I went back to Favorites five times in the next two months, including for a ridiculously extravagant, 10-course New Year’s Eve dinner that ended with a jam jar of black rice pudding and passion fruit. Simple though it was, it managed to be the most delicious part of the night, and seemed to put everything—Russian hypersonic missiles, Saved by the Bell reboots, life—in perspective. Yes, we had a lot to drink. And I might be a little obsessed with Favorites, but it’s justified. It’s run by three of the city’s most innovative restaurateurs: Monte Wan of the Thai street food spots Khao San Road and Nana, and Jesse Fader and Jonathan Poon of the casually perfectionist hangouts Bar Fancy, Superpoint and Paris Paris. By hiring the chef Haan Palcu-Chang to run Favorites, they’ve levelled up.

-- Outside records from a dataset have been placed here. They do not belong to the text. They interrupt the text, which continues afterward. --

-- ==== Sys2Proof/Safety.lean ====
section
/-! DEFINITION. What claims speak of: invariants of a node (10_state.md R53, 41_output_stage.md R144, 44_sine_drive.md
R207), what a step leaves unchanged, the engine configuration (40_frame_parser.md R118) and the command map as
spec/opcode_table.json lists it. -/

namespace Sys2Proof.Machine

open Sys2Proof.Config

/-! ## Unchanged groups of fields -/

/-- Parser fields unchanged. -/
abbrev SameParser (s t : State) : Prop := t.pstate = s.pstate ∧ t.dutyRaw = s.dutyRaw

/-- Receive fields unchanged. -/
abbrev SameReceiver (s t : State) : Prop :=
  t.rxPending = s.rxPending ∧ t.rxBuf = s.rxBuf ∧ t.rxFerr = s.rxFerr ∧ t.rxOerr = s.rxOerr ∧ t.rxPerr = s.rxPerr

/-- Engine configuration fields unchanged. -/
abbrev SameEngine (s t : State) : Prop :=
  t.mode = s.mode ∧ t.dutyPercent = s.dutyPercent ∧ t.freqIndex = s.freqIndex ∧ t.amp = s.amp

/-- Sine sequencer unchanged. -/
abbrev SameSine (s t : State) : Prop := t.phase = s.phase ∧ t.lastSign = s.lastSign

/-- Square window fields unchanged. -/
abbrev SameSquare (s t : State) : Prop :=
  t.wc = s.wc ∧ t.bridgeEnabled = s.bridgeEnabled ∧ t.appliedHalf = s.appliedHalf ∧ t.dutyApplied = s.dutyApplied ∧
    t.squarePending = s.squarePending

/-- Timer controls unchanged. -/
abbrev SameTimerControls (s t : State) : Prop :=
  t.taEn = s.taEn ∧ t.taReload = s.taReload ∧ t.tbEn = s.tbEn ∧ t.tbPeriod = s.tbPeriod

/-- Timer requests unchanged. -/
abbrev SameTimerRequests (s t : State) : Prop := t.taPending = s.taPending ∧ t.tbPending = s.tbPending

/-- Output stage unchanged: nothing was issued to the bridge. -/
abbrev SameOutput (s t : State) : Prop :=
  t.bridge = s.bridge ∧ t.pwmWidth = s.pwmWidth ∧ t.bridgeLog = s.bridgeLog

/-- Nothing was transmitted. -/
abbrev SameTransmit (s t : State) : Prop := t.txLog = s.txLog

/-- Color interface unchanged. -/
abbrev SameColor (s t : State) : Prop := t.colorIndex = s.colorIndex ∧ t.colorRefresh = s.colorRefresh

/-- Global interrupt enable unchanged. -/
abbrev SameGie (s t : State) : Prop := t.gie = s.gie

/-- The model's own fields unchanged. -/
abbrev SameOwn (s t : State) : Prop := t.ackLog = s.ackLog ∧ t.agenda = s.agenda ∧ t.draws = s.draws

/-- Everything the two waveforms hold and drive is unchanged. -/
abbrev SameActuation (s t : State) : Prop :=
  SameEngine s t ∧ SameSine s t ∧ SameSquare s t ∧ SameTimerControls s t ∧ SameTimerRequests s t ∧ SameOutput s t

/-- What no command of the parser writes: the receive fields, the global interrupt enable and the model's own fields. -/
abbrev SameSurroundings (s t : State) : Prop := SameReceiver s t ∧ SameGie s t ∧ SameOwn s t

/-- The engine configuration of 40_frame_parser.md R118 is equal. -/
abbrev SameConfiguration (s t : State) : Prop :=
  SameEngine s t ∧ SameTimerControls s t

/-! ## Invariants -/

/-- The ranges 10_state.md declares (R26, R28, R29, R31, R41). -/
structure InRange (c : Params) (s : State) : Prop where
  dutyPercent_le : s.dutyPercent ≤ 100
  amp_le : s.amp ≤ c.pwmTop
  phase_lt : s.phase < c.sineLen
  wc_lt : s.wc < winLen
  pwmWidth_le : s.pwmWidth ≤ c.pwmTop

/-- Mode, timers, requests and silence (10_state.md R53 (i) to (iv); 42_waveform_selector.md R169). `off_neutral` and the
request clauses carry the induction; they say why the guards of R182 and R201 never act. -/
structure ModeConsistent (s : State) : Prop where
  idle_timers : s.mode = .idle → s.taEn = false ∧ s.tbEn = false
  idle_silent : s.mode = .idle → s.bridge = .neutral ∧ s.pwmWidth = 0 ∧ s.dutyPercent = 0
  timerA_sine : s.taEn = true → s.mode = .sine
  timerB_square : s.tbEn = true → s.mode = .square
  requestA_enabled : s.taPending = true → s.taEn = true
  requestB_enabled : s.tbPending = true → s.tbEn = true
  process_square : s.squarePending = true → s.mode = .square
  sine_silent : s.mode = .sine → s.amp = 0 → s.bridge = .neutral ∧ s.pwmWidth = 0
  off_neutral : s.mode = .square → s.bridgeEnabled = false → s.bridge = .neutral
  square_silent : s.mode = .square → s.dutyPercent = 0 → s.bridge = .neutral

/-- Each `Pos` or `Neg` entry of a bridge log is immediately preceded by a `Neutral` entry (41_output_stage.md R144);
`prev` is the entry before the list. -/
def breakBeforeMake (prev : Option Bridge) : List Bridge → Bool
  | [] => true
  | v :: rest => (v == .neutral || prev == some .neutral) && breakBeforeMake (some v) rest

/-- The bridge log keeps break-before-make, and its last entry is the bridge's state; before any entry the bridge is
`Neutral` (10_state.md R40, R45; 41_output_stage.md R141, R144). -/
abbrev LogConsistent (s : State) : Prop :=
  breakBeforeMake none s.bridgeLog = true ∧ s.bridge = s.bridgeLog.getLast?.getD .neutral

/-- Polarity consistency in Sine mode (44_sine_drive.md R207). -/
structure PolarityConsistent (s : State) : Prop where
  follows : s.mode = .sine → s.bridge = .neutral ∨ s.bridge = signPolarity s.lastSign
  unsigned_neutral : s.mode = .sine → s.lastSign = .zero → s.bridge = .neutral
  silent_neutral : s.mode = .sine → s.amp = 0 → s.bridge = .neutral

/-- An empty holding register carries no error flag (10_state.md R24; 60_exceptions.md R234; 40_frame_parser.md R100). -/
abbrev ReceiverConsistent (s : State) : Prop :=
  s.rxPending = false → s.rxFerr = false ∧ s.rxOerr = false ∧ s.rxPerr = false

/-! ## Runs of ticks -/

/-- `n` timer A ticks served one after another (44_sine_drive.md R206). -/
def sineRun (c : Params) : Nat → State → State
  | 0, s => s
  | n + 1, s => sineTick c (sineRun c n s)

/-- The window processor has applied the state of the current `wc` (43_square_drive.md R183, R186). -/
abbrev WindowApplied (s : State) : Prop :=
  s.dutyApplied = true ∧ s.bridgeEnabled = windowOn s.wc s.dutyPercent ∧ s.appliedHalf = halfOf s.wc

/-- Ready to receive: interrupts enabled and the holding register empty without a stale overrun (60_exceptions.md R233,
R234). -/
abbrev ReadyToReceive (s : State) : Prop := s.gie = true ∧ s.rxPending = false ∧ s.rxOerr = false

/-! ## The command map as the table lists it -/

/-- The mnemonic of a command in spec/opcode_table.json. -/
def mnemonicOf : Instr → String
  | .addrFwd _ _ => "ADDR_FWD"
  | .stop => "STOP"
  | .start => "START"
  | .dataPass _ => "DATA_PASS"
  | .data1 _ _ => "DATA1"
  | .data2 _ _ _ => "DATA2"

/-- A row of the table: mask and match, whether `b[6:1] != 0` is required, and the parser states it applies in. -/
structure TableRow where
  mnemonic : String
  mask : Byte
  matchBits : Byte
  needsAddress : Bool
  states : List PState
  deriving DecidableEq, Repr

/-- The rows of spec/opcode_table.json. -/
def opcodeTable : List TableRow :=
  [⟨"ADDR_FWD", 0x80, 0x00, true, [.idle, .waitData1, .waitData2]⟩,
   ⟨"STOP", 0xFF, 0x00, false, [.idle, .waitData1, .waitData2]⟩,
   ⟨"START", 0xFF, 0x01, false, [.idle, .waitData1, .waitData2]⟩,
   ⟨"DATA_PASS", 0x80, 0x80, false, [.idle]⟩,
   ⟨"DATA1", 0x80, 0x80, false, [.waitData1]⟩,
   ⟨"DATA2", 0x80, 0x80, false, [.waitData2]⟩]

/-- Whether a row selects byte `b` in parser state `p`. -/
def TableRow.selects (r : TableRow) (p : PState) (b : Byte) : Bool :=
  (b &&& r.mask == r.matchBits) && (!r.needsAddress || (b >>> 1) &&& 0x3F != 0) && r.states.contains p

end Sys2Proof.Machine
end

Palcu-Chang is new to Toronto restaurants, even though he’s from here. He’s 35 and grew up in the Beaches, son of a Romanian mother and a Taiwanese father. After chef school, he cooked in progressively more high-flying kitchens in Vancouver and Europe, including the Thai upstarts Maenam and Kiin Kiin. For a few minutes, he returned to Toronto to work for Grant van Gameren at Enoteca Sociale, and to run a series of pop-ups called Farang Ki Nok (a Thai phrase for “cheapskate foreigner,” an ironic jab at himself). He spent a year as a Singapore-based restaurant consultant, using every spare weekend for eating tours of Thailand. One day, out of the blue, he received a text message from Poon asking if he’d be interested in coming home.
He told me he lives for the long restaurant nights and the pleasure of physical exhaustion. But he’s also one of our most cerebral chefs (before he found his calling, he was about to enter into a graduate program in history), taught Thai cooking at George Brown and talks about his Favorites menu as his manifesto to challenge received notions about Thai food. He’s a disciple of the seasons, prioritizing what’s freshest and grown nearby. What’s freaking a few unsuspecting people out (see the social media jabber about Favorites) is how he magnifies flavours. He’ll spend hours perfecting that seafood curry, slowly reducing coconut cream, frying shrimp paste until it caramelizes, fine-tuning it with palm sugar and tamarind and a glug of fish sauce. A spoonful is guaranteed sensory overload.
By the way, he has nothing against pad Thai. They even serve it here, but strictly on Mondays, and it’s off-menu. Perversely, there are only 10 orders available. The night I lucked out, he made it with soft-shell crab. It was pad Thai heaven.